Charlie Gordon said:
James said "the same kind", not "the same amount".
I do enable a ton of warnings, and use extra tools such as valgrind,
sparse, and custom made ones.
I haven't looked at your compiler yet, I'm willing to bet the code would
benefit from such a treatment.
potentially...
actually, I am ending up endlessly debugging and fixing things, but not so
much syntactic, primarily semantic issues.

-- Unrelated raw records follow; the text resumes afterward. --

-- ==== Sys2Proof/Syntax.lean ====
section
/-! DEFINITION. The commands of the block: one constructor per row of spec/opcode_table.json (R94, R96). A constructor carries
EVERY field of the word its row leaves open, the ones the operation ignores (R86) too, because `REG.CMD` stores all 32 bits as
written (R21). -/

namespace Sys2Proof

/-- A command of the block. Field names are those of R80: `alg` is bits 27:24, `thresh` bits 23:16, `msize` bits 15:8 and `inv`
bit 0; bits 7:1 are 0 in every command (R85). -/
inductive Instr where
  /-- `Q.FLAT`: `OP = 1`, `ALG = 0` (R113); `thresh` and `msize` are ignored -/
  | qFlat (thresh msize : Byte) (inv : Bool)
  /-- `Q.FS`: `OP = 1`, `ALG = 1` (R145); `msize` is ignored -/
  | qFs (thresh msize : Byte) (inv : Bool)
  /-- `Q.BAYER`: `OP = 1`, `ALG = 2` (R125); `msize` is `N_raw` -/
  | qBayer (thresh msize : Byte) (inv : Bool)
  /-- `Q.ATK`: `OP = 1`, `ALG = 3` (R146); `msize` is ignored -/
  | qAtk (thresh msize : Byte) (inv : Bool)
  /-- `Q.JAR`: `OP = 1`, `ALG = 4` (R147); `msize` is ignored -/
  | qJar (thresh msize : Byte) (inv : Bool)
  /-- `Q.STU`: `OP = 1`, `ALG = 5` (R148); `msize` is ignored -/
  | qStu (thresh msize : Byte) (inv : Bool)
  /-- `Q.BUR`: `OP = 1`, `ALG = 6` (R149); `msize` is ignored -/
  | qBur (thresh msize : Byte) (inv : Bool)
  /-- `Q.SIE`: `OP = 1`, `ALG = 7` (R150); `msize` is ignored -/
  | qSie (thresh msize : Byte) (inv : Bool)
  /-- `Q.SIL`: `OP = 1`, `ALG = 8` (R151); `msize` is ignored -/
  | qSil (thresh msize : Byte) (inv : Bool)
  /-- `Q.FALLBACK.9`: `OP = 1`, `ALG = 9`, unsupported (R88, R96) -/
  | qFallback9 (thresh msize : Byte) (inv : Bool)
  /-- `Q.FALLBACK.AB`: `OP = 1`, `alg` 10 or 11, unsupported (R88, R96) -/
  | qFallbackAB (alg : Nibble) (thresh msize : Byte) (inv : Bool)
  /-- `Q.FALLBACK.CF`: `OP = 1`, `alg` 12 to 15, unsupported (R88, R96) -/
  | qFallbackCF (alg : Nibble) (thresh msize : Byte) (inv : Bool)
  /-- `PACK`: `OP = 2` (R170); every field is ignored -/
  | pack (alg : Nibble) (thresh msize : Byte) (inv : Bool)
  /-- `FRAME`: `OP = 3` (R185); every field is ignored -/
  | frame (alg : Nibble) (thresh msize : Byte) (inv : Bool)
  /-- `ENCODE`: `OP = 4` (R188); every field is ignored -/
  | encode (alg : Nibble) (thresh msize : Byte) (inv : Bool)
  /-- `CONVERT`: `OP = 5` (R189); `alg` is `alg_raw`, `msize` is `N_raw` -/
  | convert (alg : Nibble) (thresh msize : Byte) (inv : Bool)
  /-- `CLR`: `OP = 0xF` (R190); every field is ignored -/
  | clr (alg : Nibble) (thresh msize : Byte) (inv : Bool)
deriving DecidableEq, Repr

end Sys2Proof
end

a recent example was rigging up some 'bypass' code to allow me to more
effieciently move floats and doubles between the FPU and SSE (happens, say,
whenever one uses sin or cos), because, as it was before, this operation
would end up flushing the register allocator (bad...). now, it is just
storing into memory (the bottom of the compiler's notion of the stack) on
one end, and loading from the other (still not sure why x86 lacks opcodes
like 'fld32 xmm3', or 'fstp64 xmm0', these would be useful...).
another recent example was noting that my expression parsing, didn't exactly
closely match the C operator precedence rules (noted in part, because me
typing '*(vec3 *)(&v0)', failed to parse right...).

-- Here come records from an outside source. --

-- ==== Sys2Proof/Machine/Diffusion.lean ====
section
/-! DEFINITION. Unit EDQ: the common error-diffusion algorithm (R140 to R144) over the working buffer `WORK` (R33). -/

namespace Sys2Proof.Machine

/-- `decide(w, T)` (R141). -/
def edDecide (cmp : EdCmp) (v : Rat) (t : Nat) : Bool :=
  match cmp with
  | .ge => decide ((t : Rat) ≤ v)
  | .gt => decide ((t : Rat) < v)

/-- `e = w - o`, with `o` 255 for a white decision and 0 for a black one; from the un-inverted decision (R142, R144). -/
def edError (v : Rat) (d : Bool) : Rat := v - (if d then 255 else 0)

/-- The index of the neighbour a tap points to from pixel `(x, y)`, if that pixel exists (R143). -/
def tapTarget (w h x y : Nat) (t : Tap) : Option Nat :=
  if 0 ≤ (x : Int) + t.dx ∧ (x : Int) + t.dx < w ∧ y + t.dy < h then
    some ((y + t.dy) * w + ((x : Int) + t.dx).toNat)
  else none

/-- Add one tap's share of the error to its neighbour; a tap that leaves the raster does nothing (R143). -/
def edApplyTap (c : Config) (k : Kernel) (w h x y : Nat) (e : Rat) (work : List Rat) (t : Tap) : List Rat :=
  match tapTarget w h x y t with
  | some q => work.modify q (· + c.share e t.num k.den)
  | none => work

/-- Add the shares of all taps, in the listed order (R140, R143). -/
def edSpread (c : Config) (k : Kernel) (w h x y : Nat) (e : Rat) (work : List Rat) : List Rat :=
  k.taps.foldl (edApplyTap c k w h x y e) work

/-- The decision of pixel `p`, read off the working buffer as the scan reaches it (R140, R141). -/
def edPixelDecision (c : Config) (t p : Nat) (work : List Rat) : Bool := edDecide c.edCmp (work.getD p 0) t

/-- The working buffer after the scan has processed pixel `p` (the body of the loop of R140). -/
def edPixel (c : Config) (k : Kernel) (w h t p : Nat) (work : List Rat) : List Rat :=
  edSpread c k w h (p % w) (p / w) (edError (work.getD p 0) (edPixelDecision c t p work)) work

/-- The decisions of the `n` pixels from `p` on, in row-major order (R140, R152). -/
def edScan (c : Config) (k : Kernel) (w h t : Nat) : Nat → Nat → List Rat → List Bool
  | 0, _, _ => []
  | n + 1, p, work =>
    edPixelDecision c t p work :: edScan c k w h t n (p + 1) (edPixel c k w h t p work)

/-- `WORK` as it is created: the luminance of every pixel (R140, R256). -/
def edInit (ls : List Nat) : List Rat := ls.map lumaRat

/-- Error diffusion of a whole raster (R140). -/
def edDecisions (c : Config) (k : Kernel) (w h : Nat) (t : Byte) (ls : List Nat) : List Bool :=
  edScan c k w h t.toNat (w * h) 0 (edInit ls)

end Sys2Proof.Machine
end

to a large degree, my parser was just sort of reused from my last scripting
language and beaten into shape, but I had failed to notice that I had not
gone and more correctly fixed up the precedence heirarchy (unary and postfix
operators were the same precedence, bitwise operators were the same as
normal arithmetic operators, ...).
so, now, everything is much more closely in tune with the C stadard, for
better or for worse (I don't entirely like C's precedence rules, but then
again, this is partly why my last script lang did them differently, but in
any case conformance forces me to live with them...).
well, at least in the upper-end of my parser (tokenizer mostly), I have gone
and added more operator and brace types (12 new brace types, based on
character combos that should not occure in valid well-formed C, and 22 new
operator tokens). more are possible if one is willing to go into the land of
horrible-looking tokens ('#<. stuff .>' is allready pretty bad...).

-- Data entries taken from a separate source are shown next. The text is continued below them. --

/-! ### The host's accesses -/

/-- `HostRead(REG, index)` returns the six registers and 0 from index 6 upward, busy or not, and changes nothing of the block
(R20, R66). The value is put where the model keeps what the host last read (entry 7). That `CMD` reads as the running command's word
while busy is the model's reading of R63 against R21 (entry 9, DEDUCED). -/
def Obligations.RegisterReadsReturnTheRegisters : Prop :=
  ∀ (s : State) (rest : List Input) (index : Nat), s.inputs = .regRead index :: rest →
    ∃ v, step s = .next { s with inputs := rest, rdata := v } ∧
      (index = 0 → v = s.cmd) ∧ (index = 1 → v = s.status.toWord) ∧ (index = 2 → v = s.width.setWidth 32) ∧
      (index = 3 → v = s.height.setWidth 32) ∧ (index = 4 → v = s.plen) ∧ (index = 5 → v = s.flen) ∧
      (6 ≤ index → v = 0#32)

/-- The fields of the word read from `REG.STATUS` (R22): `BUSY` bit 0, `DONE` bit 1, `ERR` bit 2, `UNSUP` bit 3, `ERRCODE` bits
7:4, `ERRSUB` bits 11:8, bits 31:12 zero. -/
def Obligations.StatusWordHasTheStatedLayout : Prop :=
  ∀ st : Status, st.toWord.getLsbD 0 = st.busy ∧ st.toWord.getLsbD 1 = st.done ∧ st.toWord.getLsbD 2 = st.err ∧
    st.toWord.getLsbD 3 = st.unsup ∧ st.toWord.extractLsb' 4 4 = st.errCode ∧ st.toWord.extractLsb' 8 4 = st.errSub ∧
    st.toWord.extractLsb' 12 20 = 0#20

/-- A host write to `WIDTH` or `HEIGHT` of an idle block stores bits 15:0 and nothing else, and the register then reads as those
bits with bits 31:16 zero; while busy it is ignored (R23, R24). -/
def Obligations.WidthAndHeightStoreTheirLowHalf : Prop :=
  ∀ (s : State) (rest : List Input) (v : Word),
    (s.inputs = .regWrite 2 v :: rest → ∃ t, step s = .next t ∧
      if s.status.busy then t = { s with inputs := rest }
      else t = { s with inputs := rest, width := t.width } ∧ t.readReg 2 = v &&& 0xFFFF#32) ∧
    (s.inputs = .regWrite 3 v :: rest → ∃ t, step s = .next t ∧
      if s.status.busy then t = { s with inputs := rest }
      else t = { s with inputs := rest, height := t.height } ∧ t.readReg 3 = v &&& 0xFFFF#32)

/-- A host write to `STATUS`, `PLEN`, `FLEN`, to a register index from 6 upward or to a byte of `FRAME` is ignored: no state changes
and no error is recorded (R59, R20). -/
def Obligations.ReadOnlyStateIgnoresHostWrites : Prop :=
  ∀ (s : State) (rest : List Input) (index : Nat),
    (∀ v, s.inputs = .regWrite index v :: rest → (index = 1 ∨ index = 4 ∨ index = 5 ∨ 6 ≤ index) →
      step s = .next { s with inputs := rest }) ∧
    (∀ v, s.inputs = .bufWrite .frame index v :: rest → index < 2892 → step s = .next { s with inputs := rest })

/-- A host write of one byte to `PIX`, `MONO` or `PAYLOAD` of an idle block, inside the buffer: that byte reads as the value written,
every other byte of every space reads as before, and no register changes (R51, R57, R60, R50). -/
def Obligations.HostByteWriteIsReadBack : Prop :=
  ∀ (s : State) (rest : List Input) (sp : Space) (index : Nat) (v : Byte), s.status.busy = false →
    s.inputs = .bufWrite sp index v :: rest → sp ≠ .frame →
    ((sp = .pix → index < 92160) ∧ (sp = .mono → index < 23040) ∧ (sp = .payload → index < 2880)) →
    ∃ t, step s = .next t ∧ t.readByte sp index = v ∧
      (∀ sp' a, (sp' ≠ sp ∨ a ≠ index) → t.readByte sp' a = s.readByte sp' a) ∧
      t = { s with inputs := rest, pix := t.pix, mono := t.mono, payload := t.payload }

/-- A host access to a buffer index is refused exactly when the index lies outside the buffer, busy or not, for every configuration
and so for every `MAXPIX` (R52, R50; that the refusal comes before the busy rule is entry 10's). -/
def Obligations.OutOfRangeAccessesAreRefused : Prop :=
  ∀ (c : Config) (s : State) (rest : List Input) (sp : Space) (index cap : Nat),
    ((sp = .pix ∧ cap = 4 * c.maxPix) ∨ (sp = .mono ∧ cap = c.maxPix) ∨ (sp = .payload ∧ cap = (c.maxPix + 7) / 8) ∨
      (sp = .frame ∧ cap = 2892)) →
    (∀ v, s.inputs = .bufWrite sp index v :: rest →
      if cap ≤ index then stepIn c s = .refused (.bufferIndexOutOfRange sp index) else ∃ t, stepIn c s = .next t) ∧
    (s.inputs = .bufRead sp index :: rest →
      if cap ≤ index then stepIn c s = .refused (.bufferIndexOutOfRange sp index) else ∃ t, stepIn c s = .next t)

/-- While `BUSY = 1` a host write to any register or to any byte of a buffer is ignored, for every configuration (R63). -/
def Obligations.BusyBlockIgnoresHostWrites : Prop :=
  ∀ (c : Config) (s : State) (rest : List Input) (index : Nat), s.status.busy = true →
    (∀ v, s.inputs = .regWrite index v :: rest → stepIn c s = .next { s with inputs := rest }) ∧
    (∀ sp v, s.inputs = .bufWrite sp index v :: rest → index < capacity c sp →
      stepIn c s = .next { s with inputs := rest })

/-- A host read of a byte: a buffer the running command writes returns the next unspecified byte, whatever it is; any other buffer
returns its stored byte; nothing else changes (R63, R66). That the unspecified byte is a free value numbered by a counter is the
model's form, entry 6. For every configuration. -/
def Obligations.BufferReadsWhileBusy : Prop :=
  ∀ (c : Config) (s : State) (rest : List Input) (sp : Space) (index : Nat), s.inputs = .bufRead sp index :: rest →
    index < capacity c sp →
    (RunningCommandWrites s sp → stepIn c s = .next { s with
      inputs := rest, rdata := (Config.busyByte s.draws).setWidth 32, draws := s.draws + 1 }) ∧
    (¬ RunningCommandWrites s sp →
      stepIn c s = .next { s with inputs := rest, rdata := (s.readByte sp index).setWidth 32 })

/-! ### Reset -/

/-- The state after reset: the six registers read 0, the scan is idle, and every byte of every buffer reads as the free value of that
reset, of which nothing is known (R36). That an unspecified byte is a free value numbered by resets is the model's form, entry 5. -/
def Obligations.ResetLeavesTheStatedValues : Prop :=
  (∀ index, State.reset.readReg index = 0#32) ∧ State.reset.seq = { phase := .idle, k := 0 } ∧
  (∀ sp a, State.reset.readByte sp a = Config.resetByte 0 sp a)

/-- Reset may arrive at any time, also while `BUSY = 1`: registers 0, scan idle, a running command abandoned, every byte of every
buffer unspecified anew (R250). That the latch and `WORK` are then empty is entry 8, that the host's side is kept entry 14. -/
def Obligations.ResetArrivesAtAnyTime : Prop :=
  ∀ (s : State) (rest : List Input), s.inputs = .reset :: rest →
    ∃ t, step s = .next t ∧ (∀ index, t.readReg index = 0#32) ∧ t.status.busy = false ∧
      t.seq = { phase := .idle, k := 0 } ∧ t.latch = none ∧ t.work = [] ∧
      (∀ sp a, t.readByte sp a = Config.resetByte (s.epoch + 1) sp a) ∧ t.inputs = rest

/-- The state after reset satisfies the invariant and the invariant of `WORK`, for every configuration. -/
def Obligations.ResetSatisfiesTheInvariant : Prop :=
  ∀ c : Config, State.reset.Inv c ∧ State.reset.WorkLegal c

/-! ### Every step -/

/-- Every step keeps the invariant: buffers canonical and inside their spaces, `STATUS` legal (at most one of BUSY, DONE, ERR; codes
of R211), the latch, the scan index and BUSY in agreement, `FLEN` 0 or 2892, `PLEN` at most `PAYCAP` (R22, R25, R26, R31, R32, R38,
R50, R211). The second half says it for every configuration, so for every `MAXPIX` (R35). That an idle block has nothing latched
and its scan at (IDLE, 0) is entry 8's. -/
def Obligations.EveryStepKeepsTheInvariant : Prop :=
  (∀ s t : State, s.Inv defaultConfig → step s = .next t → t.Inv defaultConfig) ∧
  ∀ (c : Config) (s t : State), s.Inv c → stepIn c s = .next t → t.Inv c

/-- Every step keeps the canonical form of the four buffers, from any state at all and under every configuration. -/
def Obligations.EveryStepKeepsTheBuffersCanonical : Prop :=
  (∀ s t : State, s.MemoriesCanonical → step s = .next t → t.MemoriesCanonical) ∧
  ∀ (c : Config) (s t : State), s.MemoriesCanonical → stepIn c s = .next t → t.MemoriesCanonical

/-- Every step keeps `WORK` as the scan of R140 would have made it from the luminances of the raster: created from luminance, one
pixel of the scan per position, gone with the command (R33, R140, R256; its form is entry 11's). The second half says it for every
configuration. -/
def Obligations.EveryStepKeepsWorkOnTheScan : Prop :=
  (∀ s t : State, s.Inv defaultConfig → s.WorkLegal defaultConfig → step s = .next t → t.WorkLegal defaultConfig) ∧
  ∀ (c : Config) (s t : State), s.Inv c → s.WorkLegal c → stepIn c s = .next t → t.WorkLegal c

/-- One position of the scan of a busy block, `n` being the number of indices of its phase (`W * H` in QUANTISE and PACKING, 2892 in
FRAMING): the index advances by 1 inside its phase; after the last index a `CONVERT` goes from QUANTISE to PACKING, a `CONVERT` or
`ENCODE` from PACKING to FRAMING, each at index 0; and the command completes after the last index of its last phase, which is
QUANTISE for `QUANT`, PACKING for `PACK`, and FRAMING for `FRAME`, `ENCODE` and `CONVERT`. Before completion nothing but the scan
index and `WORK` changes (R31, R62; its form is entry 11's). -/
def Obligations.ScanPassesThePhasesInOrder : Prop :=
  ∀ (c : Config) (s : State) (j : Job) (n : Nat), s.ControlLegal c → s.latch = some j →
    ((s.seq.phase = .framing ∧ n = 2892) ∨
      (s.seq.phase ≠ .framing ∧ ((∃ w h p, (j = .quant w h p ∨ j = .convert w h p) ∧ n = w * h) ∨
        ∃ w h, (j = .pack w h ∨ j = .encode w h) ∧ n = w * h))) →
    (s.seq.k + 1 < n ∧
      ∃ wk, scanOne c s = { s with seq := { phase := s.seq.phase, k := s.seq.k + 1 }, work := wk }) ∨
    (s.seq.k + 1 = n ∧ s.seq.phase = .quantise ∧ (∃ w h p, j = .convert w h p) ∧
      ∃ wk, scanOne c s = { s with seq := { phase := .packing, k := 0 }, work := wk }) ∨
    (s.seq.k + 1 = n ∧ s.seq.phase = .packing ∧
      ((∃ w h p, j = .convert w h p) ∨ ∃ w h, j = .encode w h) ∧
      ∃ wk, scanOne c s = { s with seq := { phase := .framing, k := 0 }, work := wk }) ∨
    (s.seq.k + 1 = n ∧
      ((s.seq.phase = .quantise ∧ ∃ w h p, j = .quant w h p) ∨ (s.seq.phase = .packing ∧ ∃ w h, j = .pack w h) ∨
        (s.seq.phase = .framing ∧ (j = .frame ∨ (∃ w h, j = .encode w h) ∨ ∃ w h p, j = .convert w h p))) ∧
      scanOne c s = complete c s)

/-- Every accepted command reaches its completion step within a bounded number of scan positions, `2 * MAXPIX + 2892` (48972 at the
default capacity), and up to that step nothing but the hidden scan index and `WORK` changes (R218, R261, R62; the scan's form is
entry 11's). -/
def Obligations.EveryAcceptedCommandCompletes : Prop :=
  ∀ (c : Config) (s : State), s.ControlLegal c → s.status.busy = true →
    ∃ n, 0 < n ∧ n ≤ 2 * c.maxPix + 2892 ∧ scanMany c n s = complete c s ∧
      ∀ m, m < n → ∃ q wk, scanMany c m s = { s with seq := q, work := wk }

/-- With no host action pending the next step of a busy block is its completion step, with `BUSY` cleared and `DONE` set, and an
idle block keeps all its state (R62, R224, R261; the form is entry 1's; the completion step is that of the default configuration, entry
3). -/
def Obligations.BlockLeftToItselfBecomesIdle : Prop :=
  ∀ s : State, s.inputs = [] →
    (s.status.busy = true → ∃ t, step s = .next t ∧ t = complete defaultConfig s ∧ t.status.busy = false ∧
      t.status.done = true ∧ t.status.unsup = s.status.unsup) ∧
    (s.status.busy = false → step s = .next s)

if I used them, it would be mostly for compiler and language extensions (the
operators specifically to be overloaded...).
most of the operators take forms like '+.' or '.+', and I will define that
they have precedence similar to those of the operators they resemble (unless
defined for something, it will be an error to try to use them though...).
I also added '~' as an infix operator, which I am considering will operate
like an exponent operator ('a~3', since 'a^b' generally means xor, and
'a**b' is ambiguous). it could also serve as an alternative for 'dot
product', which is currently handled with '^', which, sadly, has a very low
precedence (this however, becomes ambiguous for quaternions, which are both
numeric and vector, and thus can have both exponents and dot product...).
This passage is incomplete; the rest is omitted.